As depicted in Fig. 1b and Additional file 1: Figure S1A, using PE library improved the mapping step by producing a higher percentage of uniquely-mapped reads: more precisely, 6 and 2% of additional uniquely-mapped reads were gained in genome-wide mouse and human simulations, respectively. However, there was a strong inter-TE family variability in the improvement (Fig. 3c and Additional file 4: Figure S4C). Mouse L1MdGf_II, L1MdA_III and L1MdF_I (Fig. 3c) and human L1PA3 and L1PA2 (Additional file 4: Figure S4C) showed a 30% mapping gain when a PE library was used.
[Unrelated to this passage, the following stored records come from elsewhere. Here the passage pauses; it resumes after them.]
/-- The checksum written is the one that DECODE computes (R114). -/
theorem encodeFrame_checksum :
    be16At (encodeFrame sync p id flags) 8 = frameCsum (encodeFrame sync p id flags) := be16_join _

end EncodeFrame

/-- ENCODE of operands within R131 decodes to them, unless their flags fail check (d). -/
theorem decodeFrame_encodeFrame {sync : U32} {p : Bytes} {id : U16} {flags : Byte} (hlen : p.length ≤ 65535)
    (hflags : flagsIllegal flags (BitVec.ofNat 16 p.length) = false) :
    decodeFrame sync (encodeFrame sync p id flags) = .ok
      { checksum := frameCsum (encodeFrame sync p id flags), length := BitVec.ofNat 16 p.length, id := id,
        flags := flags, payload := p } := by
  have hfield : (BitVec.ofNat 16 p.length).toNat = p.length := by
    rw [BitVec.toNat_ofNat]
    omega
  have hdec := decodeFrame_of_checks (sync := sync) (b := encodeFrame sync p id flags) (by simp)
    (encodeFrame_marker ..)
    (by rw [encodeFrame_lengthField, hfield]; simp)
    (by rw [encodeFrame_flags, encodeFrame_lengthField, hflags])
    (encodeFrame_checksum ..).symm
  rwa [encodeFrame_checksum, encodeFrame_lengthField, encodeFrame_id, encodeFrame_flags, encodeFrame_payload] at hdec

/-- Without the `ACK` bit no length makes the flags illegal (R126). -/
theorem flagsIllegal_of_not_ack {flags : Byte} (h : ackSet flags = false) (length : U16) :
    flagsIllegal flags length = false := by
  simp [flagsIllegal, h]

/-- What ENCODE must be given for the peer to take its frame: a payload that fits the length field, and flags and an id
that check (d) and step 0 let through. -/
theorem encodeFrame_accepted {sync : U32} {p : Bytes} {id : U16} {flags : Byte} (hlen : p.length ≤ 65535)
    (hflags : flagsIllegal flags (BitVec.ofNat 16 p.length) = false) (hid : idRefused id (rstSet flags) = false) :
    ∃ f, decodeFrame sync (encodeFrame sync p id flags) = .ok f ∧
      (encodeFrame sync p id flags).length = 15 + f.payload.length ∧ idRefused f.id (rstSet f.flags) = false :=
  ⟨_, decodeFrame_encodeFrame hlen hflags, (encodeFrame_length ..).trans (Nat.add_comm _ _), hid⟩

/-- Settles O12: each of the four kinds gives ENCODE such operands (R161, R173, R174). -/
theorem transmittedFramesDecode : Obligations.TransmittedFramesDecode := by
  intro cfg b hkind
  obtain ⟨p, l, bit, hlen, rfl⟩ | ⟨bit, rfl⟩ | rfl := hkind
  · have hack : ackSet (if l then flagEnd else 0) = false := by cases l <;> decide
    have hmax := cfg.maxPayload.isLt
    exact encodeFrame_accepted (by omega) (flagsIllegal_of_not_ack hack _) (idRefused_idOfBit bit _)
  · exact encodeFrame_accepted (Nat.zero_le _) (by decide) (idRefused_idOfBit bit _)
  · exact encodeFrame_accepted cfg.rstMsg_le (flagsIllegal_of_not_ack (by decide) _) (by decide)
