-- ==== Sys2Proof/Machine/Watches.lean ====
section
/-!
DEFINITION. WATCH and UNWATCH.
-/

namespace Sys2Proof.Machine

/-- The area is a window that the Window Table does not define. -/
def undefinedArea (l : Layout) (a : AreaNo) : Bool :=
  match windowOfArea a with
  | some w => (l.get w).isNone
  | none => false

/-- The port's watch set with the area in it or out of it, and the result OK with the set (R139, R140). -/
def State.setWatch (s : State) (p : Port) (a : AreaNo) (on : Bool) : State × ResultHolder :=
  let watch := (s.port p).watch.set a on
  (s.onPort p fun c => { c with watch := watch }, .result .ok (watchBytes watch))

/-- WATCH (R139). -/
def watchBody (p : Port) (area : Byte) (s : State) : State × ResultHolder :=
  match areaArg area with
  | none => (s, plain .badArg)
  | some a =>
    match s.store.readGate with
    | some st => (s, plain st)
    | none => if undefinedArea s.windows a then (s, plain .noWindow) else s.setWatch p a true

/-- WATCH (R139). -/
def execWatch (p : Port) (area : Byte) (s : State) : Host.Outcome State Fault Refusal :=
  serve p 3 (watchBody p area) s

/-- UNWATCH (R140). -/
def unwatchBody (p : Port) (area : Byte) (s : State) : State × ResultHolder :=
  match areaArg area with
  | none => (s, plain .badArg)
  | some a =>
    match s.store.readGate with
    | some st => (s, plain st)
    | none =>
      if undefinedArea s.windows a then (s, plain .noWindow)
      else if (s.port p).watch.get a then s.setWatch p a false
      else (s, plain .notFound)

/-- UNWATCH (R140). -/
def execUnwatch (p : Port) (area : Byte) (s : State) : Host.Outcome State Fault Refusal :=
  serve p 3 (unwatchBody p area) s

end Sys2Proof.Machine
end

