/-- PORT_RESET (R157, R63, R115, R137), in every store state: its commit leaves the queue; every window it holds passes on
in increasing number with LEASE_GRANTED to the new holder, and it leaves every wait list; its own port's transaction is
NONE but for a RUNNING one, its last outcome ABORTED with the token for a QUEUED commit, kept for a RUNNING one, else NONE;
token counter 0, watch set and notice queue empty, result OK with no payload. The service flag, records, windows, pages and
the engine stay, and other ports get nothing but their grants. -/
def Obligations.PortResetClearsPort : Prop :=
  ∀ (p : Port) (s : State), s.inReset = false → s.QueueConsistent →
    let without : WindowNo → List Port := fun w => (s.lease w).waiters.filter fun q => q ≠ p
    let mine : WindowNo → Bool := fun w => match (s.lease w).held with
      | some h => h.port == p
      | none => false
    let grants := (allWindows.filter mine).flatMap fun w => LeaseState.grants ⟨none, without w⟩ w
    ∃ ports,
      exec (.portReset p) s
          = .next
            { s with
              queue := s.queue.filter fun e => e.port ≠ p
              leases := Table.build 16 fun w =>
                if mine w then LeaseState.passedOn ⟨none, without w⟩ (s.leaseTime w) else ⟨(s.lease w).held, without w⟩
              ports := ports }
        ∧ (∀ q, q ≠ p → ports.get q = (s.sendAll grants).port q)
        ∧ ports.get p
          = { (s.endFrame p 2).port p with
              txn := if (s.port p).txn = .running then .running else .none
              staging := if (s.port p).txn = .running ∨ (s.port p).txn = .none then (s.port p).staging else .records []
              lastOutcome := match (s.port p).txn with
                | .running => (s.port p).lastOutcome
                | .queued =>
                  match s.queue.find? fun e => e.port = p with
                  | some e => ⟨some e.token, .failed .aborted, none⟩
                  | none => (s.port p).lastOutcome
                | .none => ⟨none, .none, none⟩
                | .opened => ⟨none, .none, none⟩
              tokenCounter := 0
              watch := .fill 17 false
              notices := []
              holder := .result .ok [] }

/-! ## Link frames -/

/-- BAD_FRAME and TRUNCATED (R145, R146, R147). A stopped request frame that is not good leaves UNKNOWN for an unknown code,
else BAD_FRAME with LENGTH unless its complete bytes are as many as the request has, else with CHECK; one that a repeated
start ends leaves BAD_FRAME with TRUNCATED, whatever it held, and a new frame opens. Its bytes were acknowledged as R145
gives, and nothing beside the port's link and result holder changes. Levels that spell no such frame, and a good frame, are no
such event (log entries 10 and 25, the model's choice). -/
def Obligations.BadFramesAreAnswered : Prop :=
  ∀ (p : Port) (wave : List LinkLevels) (s : State), s.inReset = false →
    (∀ (ending : FrameEnd) (bits : List Bool) (lead : Byte) (rest : List Byte),
        s.readFrame (s.port p) wave = some (bits, ending) → completeBytes bits = lead :: rest → lead.msb = false →
        let line : LineRecord := ⟨true :: ((RequestFrame.withLead lead).takeAll lead rest).2, []⟩
        let fits : Bool := match codeLength lead with
          | .unknown => false
          | .fixed n => rest.length + 1 == n
          | .byArgument => match rest[4]? with
            | some length => rest.length + 1 == 7 + length.toNat
            | none => false
        (ending = .stopped →
            exec (.badFrame p wave) s
              = .next (if notGoodFrame bits then s.onPort p fun c =>
                  { c with
                    controller := .idle, line := line
                    holder := if codeLength lead = .unknown then .result .unknown []
                      else if fits then .result .badFrame [0x02] else .result .badFrame [0x01] }
                else s))
          ∧ (ending = .restarted →
            exec (.truncated p wave) s = .next (s.onPort p fun c =>
              { c with
                controller := .request ⟨none, [], 0, none, 0⟩, line := line, holder := .result .badFrame [0x03] })))
      ∧ ((∀ bits, s.readFrame (s.port p) wave ≠ some (bits, .stopped)) → exec (.badFrame p wave) s = .next s)
      ∧ ((∀ bits, s.readFrame (s.port p) wave ≠ some (bits, .restarted)) → exec (.truncated p wave) s = .next s)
The gain was slightly less satisfactory for the youngest LINE1 families compared to the slightly older families mentioned above, with human L1HS gaining 22% (Additional file 4: Figure S4C) and mouse L1MdTf_I, L1MdTf_II and L1MdA_I gaining 10% only on average (Fig. 3c). Similarly, in the human genome, mapping was improved by 20% or more when using PE over SE libraries for the youngest, hominoid-specific SVA subtypes (SVA_E and SVA_F) and the youngest subfamilies of the AluY type (AluYa5 and AluYb9)(Additional file 4: Figure S4C) [29–31]. These results demonstrate the importance of paired-end sequencing libraries, especially for the study of evolutionarily young TE families, provided that they are not completely identical in sequence.
Discussion
Because of their repetitive nature, TE-derived sequences are complex to analyze. The objective of the present study was to provide objective guidelines for the analysis of transposable elements within high-throughput sequencing datasets.
Sample and library preparation
At the beginning of a project, experimental design and sample preparation should be conceived in order to retrieve as much information as possible. Chhangawala et al (2015) already showed that single-end reads increased the number of multi-mapped reads. In contrast, paired-end reads lower the amount of multi-mapped reads and increase splicing event detection [32]. Our study confirms the importance of using paired-end library instead of single-end when analyzing TE-derived reads, especially for evolutionarily young families such as SVA_F, AluYb9 and L1HS in the case of human-based analyses. Read length is another parameter to take into consideration when TE-derived reads are sequenced. Chhangawala et al (2015) showed that longer reads increased the uniqueness of sequenced fragments. Longer fragment size should also help during the mapping step, because the chance for the sequenced fragment to fall into the boundaries or to cover a polymorphism will increase with the size of the fragment. As a result, the mappability of the given fragment should increase. However, having longer reads is a limitation of the Illumina technology. It is also a limiting factor in some applications, such as ChIP-seq, CUT&RUN and WGBS, where fragment size is determined by obligate fragmentation steps (sonication, micrococcal nuclease digestion or bisulfite-induced DNA degradation).
Mapping
After quality control, read alignment against a reference genome is the first step in NGS analyses. Appropriate parameters and algorithms are needed to align as many TE-derived reads as possible. BWA algorithms (mem and aln) and bowtie2 have no defined parameter for retrieving uniquely mapped reads. In such case, post-mapping filtering has to be applied. In contrast, Novoalign, bowtie and STAR have dedicated parameters to report uniquely-mapped reads. However, bowtie does not capitalize on the information of paired-end reads. If a 5’end read -R1 read- is uniquely mapped and the corresponding 3’end read -R2 read- is a multi-mapper, bowtie discards the valid alignment from the R1 read. In contrast, Novoalign and STAR use the information from the R1 read and increase the percentage of mapping with paired-end library.
In the multiple-hit mode, Bowtie2 searches for up to k valid alignments per read, where k is a threshold given by the user (k was set to 5000 in this study). In Bowtie2’s reference manual, it is mentioned: “Bowtie 2 does not guarantee that the k alignments reported are the best possible in terms of alignment score” (http://bowtie-bio.sourceforge.net/bowtie2/manual.shtml). Other alignments with different alignment scores are reported in addition to the best alignment, which creates a low true positive rate and a bigger BAM file compared to STAR and Novoalign (Tables 1 and 2).
We found that reporting multi-mapped reads or reporting randomly one position increases the percentage of mapping close to 100% but at the cost of lower precision, which confirms previous results [11, 33]. Discarding multi-mapped reads is a real cost for evolutionary young families due to quasi-identical copies. However, these families are the ones that are mostly regulated in the genome, by repression histone marks and DNA methylation [34, 35]. As a conclusion, using multi-mapped reads or reporting randomly one position has to be done with caution to avoid discarding the most important information of the TE fraction of the genome.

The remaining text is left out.